Desde la Península de la Amistad: en la vida hay que ser un humilde aprendiz 

   En mi reflexión de la semana, comienzo por decir, una frase fuerte, pero que encierra una verdad liberadora, la misma dice, así: «Se humilde, no te crea más que los demás, porque de esta vida solo te llevaras un cambio de ropa y ese, ni tú la escoges». De verdad, que es una verdad dura, -valga la redundancia-, la interpretación de esta frase. No podemos vivir como si fuésemos eternos, acumulando, presumiendo, compitiendo, afanados por bienes materiales y nos creemos más que otros, olvidándonos que la vida es breve, frágil, pasajera. El versículo romano 2:11, dice: «Ante Dios, todas las personas son iguales». Así mismo es, porque al final todo lo que poseemos, el dinero la apariencia, el poder, se queda aquí y nos iremos como dice la frase de mí reflexión de la semana: nos iremos de esta vida con lo más sencillo, con un cambio de ropa, que ni siquiera elegiremos nosotros mismos. De manera, que en esta vida no hay de otra, que valoremos en ser un humilde aprendiz.
Así que, sin más preámbulo, EN LA VIDA HAY QUE SER UN HUMILDE APRENDIZ. Ciertamente, que muchas veces, con el paso de los años, nos cuesta seguir aprendiendo; más aún, cuando conseguimos un cierto nivel de «conocimiento», en X, Y ó Z, asignatura, o especialización en una determinada área, o hemos acumulado varios años de experiencia, en una posición… ciertamente, que no podemos negar que nos sentimos orgullosos de lo que uno logra en la vida a base de esfuerzo. No obstante, creernos que dominamos un tema o un área por completo; eso nos limita, nos pone barreras, genera conformismo. Eso no tiene por qué ser así, tenemos que estar abiertos a escuchar y aprender de quien sea, no sólo de alguien que sepa más que uno, sino también, de esa persona que está aprendiendo, ella nos puede sorprender.
Vale recordar, que en algún momento fuimos aprendices y lo seguimos siéndo. Así́ mismo,  agradecer también, cuando aprendemos una lección. 

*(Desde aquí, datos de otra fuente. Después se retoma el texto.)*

theorem Within.execDescriptorEnd (h : Within M s t) {c : DmaChan} (he : (Machine.execDescriptorEnd c t) = .next u)
    (h_regs : M.regs := by assumption) (h_out : M.out := by assumption) (h_dealer : M.dealer := by assumption)
    (h_faults : M.faults := by assumption) (h_time : M.time := by assumption) (h_lanes : M.lanes := by assumption)
    (h_links : M.links := by assumption) (h_sess : M.sess := by assumption) (h_deck : M.deck := by assumption) (h_engs
    : M.engs := by assumption) (h_plans : M.plans := by assumption) (h_tricks : M.tricks := by assumption) (h_hbm :
    M.hbm := by assumption) (h_spd : M.spd := by assumption) (h_sec : M.sec := by assumption) (h_ledger : M.ledger :=
    by assumption) (h_fab : M.fab := by assumption) (h_dma : M.dma := by assumption) (h_power : M.power := by assumption) : Within M s u := by
  unfold Machine.execDescriptorEnd at he
  simp only [Host.Outcome.next.injEq] at he
  subst he
  repeat' (first
      | (simp (maxDischargeDepth := 40) only [Within.endAbort, Within.dmaBus, Within.busError, Within.writeBack, Within.endDesc, Within.ite, h,
            implies_true, h_regs, h_out, h_dealer, h_faults, h_time, h_lanes, h_links, h_sess, h_deck, h_engs,
            h_plans, h_tricks, h_hbm, h_spd, h_sec, h_ledger, h_fab, h_dma, true_or, or_true, and_self, h_power]; done)
      | split)

theorem Within.dmaRead (h : Within M s t) {a : Nat} {last : Nat} {n fuel : Nat} {l : List Byte} (h_regs : M.regs := by assumption) (h_out : M.out := by assumption) (h_dealer : M.dealer := by assumption) (h_faults : M.faults := by assumption) (h_time : M.time := by assumption) (h_lanes : M.lanes := by assumption) (h_links : M.links := by assumption) (h_sess : M.sess := by assumption) (h_deck : M.deck := by assumption) (h_engs : M.engs := by assumption) (h_plans : M.plans := by assumption) (h_tricks : M.tricks := by assumption) (h_hbm : M.hbm := by assumption) (h_spd : M.spd := by assumption) (h_sec : M.sec := by assumption) (h_ledger : M.ledger := by assumption) (h_fab : M.fab := by assumption) (h_dma : M.dma := by assumption) (h_power : M.power := by assumption) : Within M s (State.dmaRead t a last n fuel l).1 := by
  induction fuel generalizing t a l with
  | zero => exact h
  | succ f ih =>
    unfold State.dmaRead
    split
    · exact h
    · dsimp only
      split
      · exact h.dmaBus
      · exact ih h.dmaBus

theorem Within.dmaWrite (h : Within M s t) {a fuel : Nat} {l : List Byte} (h_regs : M.regs := by assumption) (h_out :
    M.out := by assumption) (h_dealer : M.dealer := by assumption) (h_faults : M.faults := by assumption) (h_time :
    M.time := by assumption) (h_lanes : M.lanes := by assumption) (h_links : M.links := by assumption) (h_sess :
    M.sess := by assumption) (h_deck : M.deck := by assumption) (h_engs : M.engs := by assumption) (h_plans : M.plans
    := by assumption) (h_tricks : M.tricks := by assumption) (h_hbm : M.hbm := by assumption) (h_spd : M.spd := by
    assumption) (h_sec : M.sec := by assumption) (h_ledger : M.ledger := by assumption) (h_fab : M.fab := by
    assumption) (h_dma : M.dma := by assumption) (h_power : M.power := by assumption) : Within M s (State.dmaWrite t a fuel l).1 := by
  induction fuel generalizing t a l with
  | zero => exact h
  | succ f ih =>
    unfold State.dmaWrite
    dsimp only
    generalize (if inRegSpace a then _ else _) = k
    split
    · exact h.dmaBus
    · split
      · exact h.dmaBus
      · exact ih h.dmaBus

theorem Within.burst (h : Within M s t) {c : Nat} {d : Desc} {x : DmaX} (h_regs : M.regs := by assumption) (h_out :
    M.out := by assumption) (h_dealer : M.dealer := by assumption) (h_faults : M.faults := by assumption) (h_time :
    M.time := by assumption) (h_lanes : M.lanes := by assumption) (h_links : M.links := by assumption) (h_sess :
    M.sess := by assumption) (h_deck : M.deck := by assumption) (h_engs : M.engs := by assumption) (h_plans : M.plans
    := by assumption) (h_tricks : M.tricks := by assumption) (h_hbm : M.hbm := by assumption) (h_spd : M.spd := by
    assumption) (h_sec : M.sec := by assumption) (h_ledger : M.ledger := by assumption) (h_fab : M.fab := by
    assumption) (h_dma : M.dma := by assumption) (h_power : M.power := by assumption) : Within M s (State.burst t c d x) := by
  unfold State.burst
  repeat' (first
      | (simp (maxDischargeDepth := 40) only [Within.dmaRead, Within.busError, Within.dmaWrite, Within.doneError, Within.setDmac, Within.wr,
            Within.ite, h, implies_true, h_regs, h_out, h_dealer, h_faults, h_time, h_lanes, h_links, h_sess,
            h_deck, h_engs, h_plans, h_tricks, h_hbm, h_spd, h_sec, h_ledger, h_fab, h_dma, true_or, or_true,
            and_self, h_power];
            done)
      | dsimp only
      | split)

theorem Within.hasMoved (h : Within M s t) {c : Nat} (h_dma : M.dma := by assumption) : Within M s (State.hasMoved t c) := by
  unfold State.hasMoved
  repeat' (first
      | (simp (maxDischargeDepth := 40) only [Within.upd, h, true_or, or_true, and_self, implies_true, h_dma]; done)
      | dsimp only
      | split)

theorem Within.hostBurst (h : Within M s t) (h_dma : M.dma := by assumption) : Within M s (State.hostBurst t) := by
  unfold State.hostBurst
  repeat' (first
      | (simp (maxDischargeDepth := 40) only [Within.upd, Within.setDmac, h, true_or, or_true, and_self, implies_true, h_dma]; done)
      | dsimp only
      | split)

theorem Within.execDmaBurstComplete (h : Within M s t) (he : (Machine.execDmaBurstComplete t) = .next u) (h_regs :
    M.regs := by assumption) (h_out : M.out := by assumption) (h_dealer : M.dealer := by assumption) (h_faults :
    M.faults := by assumption) (h_time : M.time := by assumption) (h_lanes : M.lanes := by assumption) (h_links :
    M.links := by assumption) (h_sess : M.sess := by assumption) (h_deck : M.deck := by assumption) (h_engs : M.engs
    := by assumption) (h_plans : M.plans := by assumption) (h_tricks : M.tricks := by assumption) (h_hbm : M.hbm := by
    assumption) (h_spd : M.spd := by assumption) (h_sec : M.sec := by assumption) (h_ledger : M.ledger := by
    assumption) (h_fab : M.fab := by assumption) (h_dma : M.dma := by assumption) (h_power : M.power := by assumption) : Within M s u := by
  unfold Machine.execDmaBurstComplete at he
  simp only [Host.Outcome.next.injEq] at he
  subst he
  repeat' (first
      | (simp (maxDischargeDepth := 40) only [Within.serveHeld, Within.hostBurst, Within.hitsPast, Within.hasMoved,
            Within.endAbort, Within.burst, Within.upd, Within.ite, Within.refl, h, true_or, or_true, and_self,
            implies_true, Within.forN, h_regs, h_out, h_dealer, h_faults, h_time, h_lanes, h_links, h_sess,
            h_deck, h_engs, h_plans, h_tricks, h_hbm, h_spd, h_sec, h_ledger, h_fab, h_dma, h_power]; done)
      | split)

theorem Within.endHold (h : Within M s t) (h_regs : M.regs := by assumption) (h_deck : M.deck := by assumption) :
    Within M s (State.endHold t) := by
  unfold State.endHold
  repeat' (first
      | (simp (maxDischargeDepth := 40) only [Within.wr, Within.pins, Within.notePause, h, true_or, or_true, and_self,
            implies_true, h_regs, h_deck]; done)
      | dsimp only
      | split)

theorem Within.execReset (h : Within M s t) {a0 : Hdr} {kind : Byte} (he : (Machine.execReset a0 kind t) = .next u)
    (h_regs : M.regs := by assumption) (h_out : M.out := by assumption) (h_dealer : M.dealer := by assumption)
    (h_faults : M.faults := by assumption) (h_deck : M.deck := by assumption) (h_modl : M.modl := by assumption) :
    Within M s u := by
  unfold Machine.execReset at he
  simp only [Host.Outcome.next.injEq] at he
  subst he
  repeat' (first
      | with_reducible assumption
      | with_reducible (first
      | apply Within.resetDue
      | apply Within.endHold)
      | (with_reducible refine Within.winos ?_ (fun u => ?_))
      | split
      | (refine AnsWithin.mk ?_ (fun w => ?_))
      | exact Within.refl _ _)

theorem Within.execFwWrite (h : Within M s t) {a0 : Hdr} {image : Byte} {off : Word} {data : List Byte} (he :
    (Machine.execFwWrite a0 image off data t) = .next u) (h_regs : M.regs := by assumption) (h_out : M.out := by
    assumption) (h_dealer : M.dealer := by assumption) (h_faults : M.faults := by assumption) (h_modl : M.modl := by
    assumption) : Within M s u := by
  unfold Machine.execFwWrite at he
  simp only [Host.Outcome.next.injEq] at he
  subst he
  repeat' (first
      | with_reducible assumption
      | simp only [Within.upd_iff, true_or, or_true, and_self, h_regs, h_out, h_dealer, h_faults, h_modl]
      | dsimp only [State.ok]
      | (with_reducible refine Within.winos ?_ (fun u => ?_))
      | split
      | (refine AnsWithin.mk ?_ (fun w => ?_))
      | exact Within.refl _ _)

theorem Within.execFwCommit (h : Within M s t) {a0 : Hdr} {image : Byte} (he : (Machine.execFwCommit a0 image t) =
    .next u) (h_regs : M.regs := by assumption) (h_out : M.out := by assumption) (h_dealer : M.dealer := by
    assumption) (h_faults : M.faults := by assumption) : Within M s u := by
  unfold Machine.execFwCommit at he
  simp only [Host.Outcome.next.injEq] at he
  subst he
  repeat' (first
      | with_reducible assumption
      | exact (AnsWithin.begin (.refl _ _)).st
      | exact Within.begin_after
      | (with_reducible refine Within.winos ?_ (fun u => ?_))
      | split
      | (refine AnsWithin.mk ?_ (fun w => ?_))
      | exact Within.refl _ _)

theorem Within.execFwCommitComplete (h : Within M s t) {sigOk : Bool} (he : (Machine.execFwCommitComplete sigOk t) =
    .next u) (h_regs : M.regs := by assumption) (h_out : M.out := by assumption) (h_dealer : M.dealer := by
    assumption) (h_faults : M.faults := by assumption) : Within M s u := by
  unfold Machine.execFwCommitComplete at he
  simp only [Host.Outcome.next.injEq] at he
  subst he
  repeat' (first
      | (simp (maxDischargeDepth := 40) only [Within.endLong, Within.wr, Within.ite, h, implies_true, h_regs, h_out,
            h_dealer, h_faults]; done)
      | split)

theorem Within.execLifecycle (h : Within M s t) {a0 : Hdr} {target : Byte} (he : (Machine.execLifecycle a0 target t) =
    .next u) (h_regs : M.regs := by assumption) (h_out : M.out := by assumption) (h_dealer : M.dealer := by
    assumption) (h_faults : M.faults := by assumption) (h_sec : M.sec := by assumption) : Within M s u := by
  unfold Machine.execLifecycle at he
  simp only [Host.Outcome.next.injEq] at he
  subst he
  repeat' (first
      | with_reducible assumption
      | with_reducible apply Within.startWipe
      | simp only [Within.upd_iff, true_or, or_true, and_self, h_regs, h_out, h_dealer, h_faults, h_sec]
      | exact (AnsWithin.begin (.refl _ _)).st
      | exact Within.begin_after
      | (with_reducible refine Within.winos ?_ (fun u => ?_))
      | split
      | (refine AnsWithin.mk ?_ (fun w => ?_))
      | exact Within.refl _ _)

theorem Within.execKernelLoad (h : Within M s t) {a0 : Hdr} {slot : Byte} {image : List Byte} (he :
    (Machine.execKernelLoad a0 slot image t) = .next u) (h_regs : M.regs := by assumption) (h_out : M.out := by
    assumption) (h_dealer : M.dealer := by assumption) (h_faults : M.faults := by assumption) : Within M s u := by
  unfold Machine.execKernelLoad at he
  simp only [Host.Outcome.next.injEq] at he
  subst he
  repeat' (first
      | with_reducible assumption
      | exact (AnsWithin.begin (.refl _ _)).st
      | exact Within.begin_after
      | with_reducible refine AnsWithin.loadRefused ?_ (fun u => ?_)
      | (with_reducible refine Within.winos ?_ (fun u => ?_))
      | split
      | (refine AnsWithin.mk ?_ (fun w => ?_))
      | exact Within.refl _ _)

theorem Within.setKernel (h : Within M s t) {k : Nat} {l : List Byte} (h_modl : M.modl := by assumption) : Within M s
    (State.setKernel t k l) := by
  unfold State.setKernel
  simp (maxDischargeDepth := 40) only [Within.upd, h, true_or, or_true, and_self, h_modl]

theorem Within.execKernelLoadComplete (h : Within M s t) {slot : Fin 4} (he : (Machine.execKernelLoadComplete slot t) = .next u) (h_regs :
    M.regs := by assumption) (h_out : M.out := by assumption) (h_dealer : M.dealer := by assumption) (h_faults :
    M.faults := by assumption) (h_modl : M.modl := by assumption) : Within M s u := by
  unfold Machine.execKernelLoadComplete at he
  simp only [Host.Outcome.next.injEq] at he
  subst he
  repeat' (first
      | (simp (maxDischargeDepth := 40) only [Within.setKernel, Within.endLong, Within.flag, Within.ite, h, true_or,
            or_true, and_self, implies_true, h_regs, h_out, h_dealer, h_faults, h_modl]; done)
      | dsimp only
      | split)

theorem Within.execKernelErase (h : Within M s t) {a0 : Hdr} {slot : Byte} (he : (Machine.execKernelErase a0 slot t) =
    .next u) (h_regs : M.regs := by assumption) (h_out : M.out := by assumption) (h_dealer : M.dealer := by
    assumption) (h_faults : M.faults := by assumption) (h_modl : M.modl := by assumption) : Within M s u := by
  unfold Machine.execKernelErase at he
  simp only [Host.Outcome.next.injEq] at he
  subst he
  repeat' (first
      | with_reducible assumption
      | with_reducible apply Within.setKernel
      | dsimp only [State.ok]
      | (with_reducible refine Within.winos ?_ (fun u => ?_))
      | split
      | (refine AnsWithin.mk ?_ (fun w => ?_))
      | exact Within.refl _ _)

theorem Within.execSelftest (h : Within M s t) {a0 : Hdr} {block : Byte} (he : (Machine.execSelftest a0 block t) =
    .next u) (h_regs : M.regs := by assumption) (h_out : M.out := by assumption) (h_dealer : M.dealer := by
    assumption) (h_faults : M.faults := by assumption) : Within M s u := by
  unfold Machine.execSelftest at he
  simp only [Host.Outcome.next.injEq] at he
  subst he
  repeat' (first
      | with_reducible assumption
      | exact (AnsWithin.begin (.refl _ _)).st
      | exact Within.begin_after
      | (with_reducible refine Within.winos ?_ (fun u => ?_))
      | (refine AnsWithin.mk ?_ (fun w => ?_)))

En resumen, en la vida hay que ser un humilde aprendiz, pues bien, que grande e importante sería nuestra sociedad, si todos tendríamos como único vicio, aprender con humildad cada día un poquito más y ser humildes para pedir ayuda o aceptar cuando nos equivocamos, y aprender de esas experiencias, porque eso nos ayuda a mejorar y a seguir adelante.
Para finalizar, recordemos que los grandes maestros de la historia de la humanidad, han sido humildes y eternos aprendices. Y a quien no le encantaría vivir una vida así: de eterna aprendizaje con humildad. 
Si le gustó mi reflexión de la semana, cuánto le agradezco que me ayude a compartirla.
¡Un abrazo lleno de paz e infinitas bendiciones!
Por Fredis Villanueva.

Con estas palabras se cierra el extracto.